Your assignment → In the material below, the lines from the one containing "def State.frameLen (s" through the one containing "d / s.dlen a" are to be given again exactly, ends included, and no others.
***** Provided data *****
-- ==== Sys2Proof/Machine/Layout.lean ====
section
/-!
DEFINITION. Where sectors lie: zone-format, adaptation and write-table entries, tracks, slots, positions and physical
addresses (R73 to R75, R91 to R93, R120, R121, R136 to R143).
-/

namespace Sys2Proof.Machine

open Sys2Proof

/-- The bytes of 32-bit words, in order (R2). -/
def wordBytes (ws : List Nat) : List Byte := (ws.map (leBytes 4)).flatten

/-- The CHECK of an entry matches: CRC-16 of all bytes but the last two, low byte first (R92). -/
def entryCheck (ws : List Nat) : Bool :=
  let bs := wordBytes ws
  let n := bs.length - 2
  ofLeBytes (bs.drop n) == crc16 (bs.take n)

/-- An entry as one number: 64-bit word n is its bits [64n + 63 : 64n]. -/
def entryNat (ws : List Nat) : Nat := ofLeBytes (wordBytes ws)

/-- BPR(z) (Table 3-16). -/
def State.bpr (s : State) (z : Nat) : Nat := s.get (R.TTH_ZBPR_BPR z)

/-- Zone-format entry z of sequencer `a` (Table 6-1). -/
def State.zfmt (s : State) (a z : Nat) : List Nat := (List.range 4).map (fun k => s.get (R.SEQ_ZFMT_WORD a (4 * z + k)))
def zTrkFirst (e : Nat) : Nat := bitsOf e 0 22
def zSpt (e : Nat) : Nat := bitsOf e 24 13
def zWspan (e : Nat) : Nat := bitsOf e 48 16
def zTskew (e : Nat) : Nat := bitsOf e 64 27
def zValid (e : Nat) : Bool := bitOf e 111

/-- The zone of track `t` on actuator `a`: among the zones in use, the one with the highest TRK_FIRST at or below it, the
lowest number where several share it (R139). -/
def State.zoneOf (s : State) (a t : Nat) : Option Nat :=
  if s.get (R.SEQ_TRACKS_TRACKS a) ≤ t then none
  else
    ((List.range 120).foldl (fun (m : Option (Nat × Nat)) (z : Nat) =>
      let e := entryNat (s.zfmt a z)
      if zValid e ∧ zTrkFirst e ≤ t then
        match m with
        | some (_, f) => if f < zTrkFirst e then some (z, zTrkFirst e) else m
        | none => some (z, zTrkFirst e)
      else m) none).map (·.1)

/-- Frame length F, data area DLEN and D_TOT of a zone (R136, R137). -/
def State.frameLen (s : State) (a z : Nat) : Nat := s.bpr z / s.get (R.SEQ_FMT_WEDGES a)
def State.dlen (s : State) (a z : Nat) : Nat := s.frameLen a z - zWspan (entryNat (s.zfmt a z))
def State.dTot (s : State) (a z : Nat) : Nat := s.get (R.SEQ_FMT_WEDGES a) * s.dlen a z

/-- The data-stream position of slot `k` of track `t` (R138). -/
def State.slotStart (s : State) (a z t k : Nat) : Nat :=
  let e := entryNat (s.zfmt a z)
  ((t - zTrkFirst e) * zTskew e % s.dTot a z + 37120 * k) % s.dTot a z

/-- The track position of a data-stream position (R137). -/
def State.trackPos (s : State) (a z d : Nat) : Nat :=
  d / s.dlen a z * s.frameLen a z + zWspan (entryNat (s.zfmt a z)) + d % s.dlen a z

/-- The zone-format entry of zone z is usable (R140). -/
def State.zfmtUsable (s : State) (a z : Nat) : Bool :=
  let ws := s.zfmt a z
  let e := entryNat ws
  let w := s.get (R.SEQ_FMT_WEDGES a)
  zValid e && entryCheck ws && s.bpr z != 0 && w != 0 && s.bpr z % w == 0 && decide (zWspan e < s.frameLen a z)
    && decide (37120 * zSpt e ≤ s.dTot a z) && decide (zTskew e < s.dTot a z)

/-- A physical address (R141). -/
def physAddr (surface track slot : Nat) : Nat := surface % 32 * 2 ^ 35 + track % 2 ^ 22 * 2 ^ 13 + slot % 2 ^ 13

/-- The parts of a physical address. -/
def paSurface (p : Nat) : Nat := bitsOf p 35 5
def paTrack (p : Nat) : Nat := bitsOf p 13 22
def paSlot (p : Nat) : Nat := bitsOf p 0 13

/-- Adaptation-table entry z of head h, 16 words (R91). -/
def State.adaptEntry (s : State) (h z : Nat) : List Nat := (List.range 16).map (fun k => s.get (R.CH_ADAPT_WORD h (16 * z + k)))

/-- Write-table entry z of head h, 4 words (R120). -/
def State.wtabEntry (s : State) (h z : Nat) : List Nat := (List.range 4).map (fun k => s.get (R.CH_WTAB_WORD h (4 * z + k)))

/-- The adaptation entry is usable in zone z (R93). -/
def State.entryUsable (s : State) (z : Nat) (ws : List Nat) : Bool :=
  let e := entryNat ws
  ws.length == 16 && bitOf e 191 && entryCheck ws && bitOf e 188 && s.bpr z != 0

/-- The write-table entry is usable (R121). -/
def wentryUsable (ws : List Nat) : Bool := ws.length == 4 && bitOf (entryNat ws) 111 && entryCheck ws

/-- The fields of a write-table entry (Table 5-1). -/
def wIW (e : Nat) : Nat := bitsOf e 24 8
def wOS (e : Nat) : Nat := bitsOf e 32 8
def wOSD (e : Nat) : Nat := bitsOf e 40 4
def wHeatW (e : Nat) : Nat := bitsOf e 48 8
def wHeatR (e : Nat) : Nat := bitsOf e 56 8
def wLaserW (e : Nat) : Nat := bitsOf e 64 8
def wLaserB (e : Nat) : Nat := bitsOf e 72 8
def wHeatLead (e : Nat) : Nat := bitsOf e 80 4 * 16000
def wLaserLead (e : Nat) : Nat := bitsOf e 84 4 * 100

/-- How much earlier than its nominal time the transition at bit k is emitted, in 1/64 bit period (R119). `en`:
PRECOMP_EN; `t0`: a transition at bit k; `t1`, `t2`: at bits k − 1 and k − 2; `first`: the first transition after idle
code. -/
def precomp (e : Nat) (en t0 t1 t2 first : Bool) : Nat :=
  if !en || !t0 || first then 0
  else min 48 ((if t1 then bitsOf e 0 6 else 0) + (if t2 then bitsOf e 6 6 else 0))

/-- The bit clock of zone z in Hz at the present Tether clock (R73). -/
def State.fBit (s : State) (z : Nat) : Nat := s.fTether * s.bpr z / 8388608

/-- The bit clock lies in range (R74). -/
def State.rateOk (s : State) (z : Nat) : Bool := decide (1600000000 ≤ s.fBit z) && decide (s.fBit z ≤ 5600000000)

/-- TTH is in LOCKED, or in WLOCKED (Table 3-2). -/
def State.tthLocked (s : State) : Bool := s.get R.TTH_STAT_STATE == 4 || s.get R.TTH_STAT_STATE == 7

/-- The revolution bit position of a head at Tether angle `a` in 1/256 clock, in 1/16 bit (R75). -/
def bitPosition (a256 bpr phase16 : Nat) : Int :=
  ((a256 * bpr * 16 / (256 * 8388608) : Nat) - (phase16 : Int)) % ((bpr * 16 : Nat) : Int)

end Sys2Proof.Machine
end

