-- ==== Sys2Proof/Machine/Place.lean ====
section
/-!
DEFINITION. Where heads are: access to a head's, an actuator's and a Gust port's state, the Tether angle, revolution bit
positions of heads and of armed sectors, and what may transfer together (R24, R25, R35, R37, R75, R78, R137, R138).
-/

namespace Sys2Proof.Machine

open Sys2Proof

/-- Head `h` of State. -/
def State.head (s : State) (h : Nat) : HeadSt := (s.heads[h]?).getD HeadSt.init
def State.setHead (s : State) (h : Nat) (x : HeadSt) : State := { s with heads := s.heads.set h x }
def State.modHead (s : State) (h : Nat) (f : HeadSt → HeadSt) : State := s.setHead h (f (s.head h))

/-- The heads of actuator `a`, and all heads. -/
def headsOf (a : Nat) : List Nat := (List.range 6).map (fun j => 6 * a + j)
def allHeads : List Nat := List.range 24

/-- Actuator `a`, head `h` and Gust port `n` of the servo. -/
def State.act (s : State) (a : Nat) : ActSv := (s.srv.acts[a]?).getD ActSv.init
def State.modAct (s : State) (a : Nat) (f : ActSv → ActSv) : State :=
  { s with srv := { s.srv with acts := listMod s.srv.acts a f } }
def State.hsv (s : State) (h : Nat) : HeadSv := (s.srv.heads[h]?).getD HeadSv.init
def State.modHsv (s : State) (h : Nat) (f : HeadSv → HeadSv) : State :=
  { s with srv := { s.srv with heads := listMod s.srv.heads h f } }
def State.gust (s : State) (n : Nat) : GustSt := (s.srv.gust[n]?).getD ⟨0, 0, 0, none, none⟩
def State.modGust (s : State) (n : Nat) (f : GustSt → GustSt) : State :=
  { s with srv := { s.srv with gust := listMod s.srv.gust n f } }

/-- SRV_a_ACT_STAT.STATE, BRIDLE_FIT, and whether head `h`'s write side is in LEAD or OPEN. -/
def State.actState (s : State) (a : Nat) : Nat := s.get (R.SRV_ACT_STAT_STATE a)
def State.bridleFit (s : State) (a : Nat) : Bool := s.flag (R.SRV_ACT_CTRL_BRIDLE_FIT a)
def State.writeBusy (s : State) (h : Nat) : Bool :=
  s.get (R.CH_WR_STAT_STATE h) == 2 || s.get (R.CH_WR_STAT_STATE h) == 3

/-- The target of head `h` in 1/256 track: 256 × TRACK + OFS (R170). -/
def State.targetPos (s : State) (h : Nat) : Int :=
  256 * (s.get (R.SRV_HD_TGT_TRACK h) : Int) + s.getInt (R.SRV_HD_TGT_OFS h)

/-- MR(h, z) of the zone of the head's target track, 1/256 track (Table 7-16); 0 where the track lies in no zone. -/
def State.misreg (s : State) (h : Nat) : Int :=
  match s.zoneOf (h / 6) (s.get (R.SRV_HD_TGT_TRACK h)) with
  | some z => if z % 2 = 1 then s.getInt (R.SRV_MR_MR_ODD h (z / 2)) else s.getInt (R.SRV_MR_MR_EVEN h (z / 2))
  | none => 0

/-- The target of head `h` is out of stroke: more than 32 tracks from the arm position (R174). -/
def State.outOfStroke (s : State) (h : Nat) : Bool :=
  decide (32 * 256 < (s.targetPos h - ((s.act (h / 6)).xArm + s.misreg h)).natAbs)

/-- Sequencer `a` of State, and SEQ_STAT.STATE (Table 6-3). -/
def State.sq (s : State) (a : Nat) : SeqSt :=
  (s.seqs[a]?).getD ⟨[], 0, 0, false, false, false, [], [], [], [], [], false, false, none, 0, none, none, false⟩
def State.modSq (s : State) (a : Nat) (f : SeqSt → SeqSt) : State := { s with seqs := listMod s.seqs a f }
def State.sqState (s : State) (a : Nat) : Nat := s.get (R.SEQ_STAT_STATE a)

/-- MEM is in FAILED. -/
def State.memFailed (s : State) : Bool := s.get R.MEM_STAT_STATE == 4

/-! ### Sinc3 filters (R190, R220) -/

/-- The weight of the bit that came `i` bits before the newest in a sinc3 filter with a decimation of `d`. -/
def sinc3Weight (d i : Nat) : Nat :=
  let t := fun (n : Nat) => (n + 1) * (n + 2) / 2
  if i < d then t i else if i < 2 * d then t i - 3 * t (i - d) else if i + 3 ≤ 3 * d then t (3 * d - 3 - i) else 0

/-- The sum of a sinc3 filter over a bitstream whose newest bit is bit 0: from 0 to d³. -/
def sinc3 (d win : Nat) : Nat := (List.range (3 * d - 2)).foldl (fun n i => n + sinc3Weight d i * bitsOf win i 1) 0

/-- The signed sample of `k` bits that a filter of decimation `d` gives, as a fraction of the sense full scale. -/
def State.filtered (s : State) (d win k : Nat) : Int × State :=
  let (x, s1) := s.openDiv ((sinc3 d win * 2 ^ k : Nat) : Int) (d ^ 3)
  (clampI (-(2 ^ (k - 1) : Nat)) ((2 ^ (k - 1) - 1 : Nat) : Int) (x - (2 ^ (k - 1) : Nat)), s1)

/-! ### The Tether angle and bit positions (R75, R78) -/

/-- The Tether clock of a rotation speed in 1/256 rpm, Hz: 2^23 clocks a revolution (R57). -/
def clockOfSpeed (v : Nat) : Nat := v * 8388608 / 15360

/-- The Tether angle at stamp `t` in 1e-9 clock, from the latest point of the angle at the present frequency; not reduced
modulo a revolution. -/
def State.angleNano (s : State) (t : Nat) : Int :=
  (s.tth.angAt.2 : Int) * 1000000000 + ((t : Int) - (s.tth.angAt.1 : Int)) * (s.fTether : Int)

/-- The Tether angle for stamp `t` as TTH delivers it `err` clocks from the rotor's, by at most 32 (R78). -/
def State.tetherOff (s : State) (t : Nat) (err : Int) : Nat :=
  ((s.angleNano t / 1000000000 + clampI (-32) 32 err) % 8388608).toNat

/-- The Tether angle that TTH delivers for stamp `t`, in clocks: within ±32 clocks, a free choice (R78). -/
def State.tetherAt (s : State) (t : Nat) : Nat × State :=
  let (x, s1) := s.draw
  (s.tetherOff t (((x % 65 : Nat) : Int) - 32), s1)

/-- The Tether angle at stamp `t` in 1/256 clock. -/
def State.angle256 (s : State) (t : Nat) : Nat := (s.angleNano t * 256 / 1000000000 % 2147483648).toNat

/-- The phase word of an adaptation entry: PHASE in 1/16 bit and WDELTA in 1/16 bit (Table 3-5). -/
def ePhase (e : Nat) : Nat := bitsOf e 0 31
def eWdelta (e : Nat) : Int := signedOf (bitsOf e 32 16) 16

/-- The adaptation entry that serves head `h` in zone `z`: the working one in the zone it holds, else the table's. -/
def State.entryFor (s : State) (h z : Nat) : List Nat :=
  if s.get (R.CH_STAT_ZONE h) = z then (s.head h).entry else s.adaptEntry h z

/-- The revolution bit position of head `h` in zone `z` at stamp `t`, in 1/16 bit (R75). -/
def State.headPos (s : State) (h z t : Nat) : Nat :=
  (bitPosition (s.angle256 t) (s.bpr z) (ePhase (entryNat (s.entryFor h z)))).toNat

/-- The position on the track of position `i` of a sector, `back` positions earlier in the data stream (R137, R138). -/
def State.sectorPos (s : State) (a z t k i back : Nat) : Nat :=
  s.trackPos a z ((s.slotStart a z t k + i + (s.dTot a z - back)) % s.dTot a z)

/-- Where head `h` is placed over an armed sector: the zone of its track, with usable entries and a bit clock (R93, R140). -/
def State.placedZone (s : State) (h : Nat) (a : Arm) : Option Nat :=
  match s.zoneOf (h / 6) a.track with
  | some z =>
    if s.zfmtUsable (h / 6) z ∧ s.entryUsable z (s.entryFor h z) ∧ s.fBit z ≠ 0 then some z else none
  | none => none

/-- The reading of R75's formula, in 1/16 bit, at which position `i` of an armed sector passes the head, `back` positions
earlier in the data stream: for a write, shifted by WDELTA. -/
def State.armPos (s : State) (h z : Nat) (a : Arm) (i back : Nat) : Nat :=
  let b : Int := (16 * s.sectorPos (h / 6) z a.track a.slot i back : Nat)
  let w : Int := if a.kind = .write then eWdelta (entryNat (s.entryFor h z)) else 0
  ((b + w) % ((16 * s.bpr z : Nat) : Int)).toNat

/-- Rotation from the present moment until position `i` of an armed sector passes, in 1/16 bit. -/
def State.bitsTo (s : State) (h z : Nat) (a : Arm) (i : Nat) : Nat :=
  (s.armPos h z a i 0 + (16 * s.bpr z - s.headPos h z s.now)) % (16 * s.bpr z)

/-- The stamp at which position `i` of an armed sector passes next, rounded down to a whole ns; none where the head is
not placed over it. -/
def State.stampOf (s : State) (h : Nat) (a : Arm) (i : Nat) : Option Nat :=
  match s.placedZone h a with
  | some z => some (s.now + s.bitsTo h z a i * 1000000000 / (16 * s.fBit z))
  | none => none

/-- An armed sector lies less than 256 channel bits ahead of its head (R156). -/
def State.armLate (s : State) (h : Nat) (a : Arm) : Bool :=
  match s.placedZone h a with
  | some z => decide (s.bitsTo h z a 0 < 4096)
  | none => false

/-- The bound of Table 3-6 on the place of a sector's mark, in 1/16 channel bit. -/
def State.placeBound (s : State) (a : Arm) : Nat :=
  if s.get R.TTH_STAT_STATE = 7 ∧ a.kind ≠ .write then 64 else 24

/-- The head is between `back` data-stream positions before position 0 of an armed sector and that position, to within
1 ns, where the sector lies `off` from its predicted place; a head that is not placed over the sector meets its refusal
at once (R77, Tables 3-6 and 4-6). -/
def State.atSector (s : State) (h : Nat) (a : Arm) (back off : Nat) : Bool :=
  match s.placedZone h a with
  | some z =>
    let m := 16 * s.bpr z
    let slack := 16 * (s.fBit z / 1000000000 + 1) + min off (s.placeBound a)
    let from0 := s.armPos h z a 0 back
    decide ((s.headPos h z s.now + slack + (m - from0)) % m ≤ (s.armPos h z a 0 0 + (m - from0)) % m + 2 * slack)
  | none => true

/-! ### What may transfer together (R24, R25, R35, R37, R109) -/

/-- The read column of Table 2-1: heads that transfer together, in all and on one actuator. -/
def readColumn (m : Nat) : Nat × Nat :=
  if m = mSINGLE ∨ m = mHERITAGE then (1, 1)
  else if m = mBALANCED ∨ m = mARCHIVE then (8, 2)
  else if m = mPARALLEL ∨ m = mMIGRATE ∨ m = mWORKSHOP then (24, 6) else (0, 0)

/-- The read column in force: the lower of the mode's and CAP's (R37). -/
def readLimits (m cap : Nat) : Nat × Nat :=
  let base := readColumn m
  let lim : Nat × Nat := if cap = 1 then readColumn mBALANCED else if cap = 2 then readColumn mSINGLE else (24, 6)
  (min base.1 lim.1, min base.2 lim.2)

/-- A read gate of head `h` is open, and head `h` holds a write grant. -/
def State.gateOpen (s : State) (h : Nat) : Bool := s.rdPool.jobs.any (fun j => j.head == h && !j.captured)
def State.transfers (s : State) (h : Nat) : Bool := s.gateOpen h || (s.head h).grant

/-- The other heads that transfer now, and those that read. -/
def State.otherHeads (s : State) (h : Nat) : List Nat := allHeads.filter (fun k => k != h && s.transfers k)
def State.otherReaders (s : State) (h : Nat) : List Nat := allHeads.filter (fun k => k != h && s.gateOpen k)

/-- Head `h` may be joined by the others of its actuator that transfer: every target is valid and within the stroke of the
arm (R25). -/
def State.togetherOk (s : State) (h : Nat) (others : List Nat) : Bool :=
  others.isEmpty || (h :: others).all (fun k => s.flag (R.SRV_HD_TGT_VALID k) && !s.outOfStroke k)

/-- Head `h` may begin to transfer now under the read column of the mode and of CAP, and under R25. -/
def State.mayTransfer (s : State) (h : Nat) : Bool :=
  let lim := readLimits (s.get R.SYS_MODE_MODE) (s.get R.SYS_MODE_CAP)
  let others := s.otherHeads h
  let mates := others.filter (fun k => k / 6 == h / 6)
  decide (others.length < lim.1) && decide (mates.length < lim.2) && s.togetherOk h mates

end Sys2Proof.Machine
end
*****
Result of this exercise →
def State.frameLen (s : State) (a z : Nat) : Nat := s.bpr z / s.get (R.SEQ_FMT_WEDGES a)
def State.dlen (s : State) (a z : Nat) : Nat := s.frameLen a z - zWspan (entryNat (s.zfmt a z))
def State.dTot (s : State) (a z : Nat) : Nat := s.get (R.SEQ_FMT_WEDGES a) * s.dlen a z

/-- The data-stream position of slot `k` of track `t` (R138). -/
def State.slotStart (s : State) (a z t k : Nat) : Nat :=
  let e := entryNat (s.zfmt a z)
  ((t - zTrkFirst e) * zTskew e % s.dTot a z + 37120 * k) % s.dTot a z

/-- The track position of a data-stream position (R137). -/
def State.trackPos (s : State) (a z d : Nat) : Nat :=
  d / s.dlen a z * s.frameLen a z + zWspan (entryNat (s.zfmt a z)) + d % s.dlen a z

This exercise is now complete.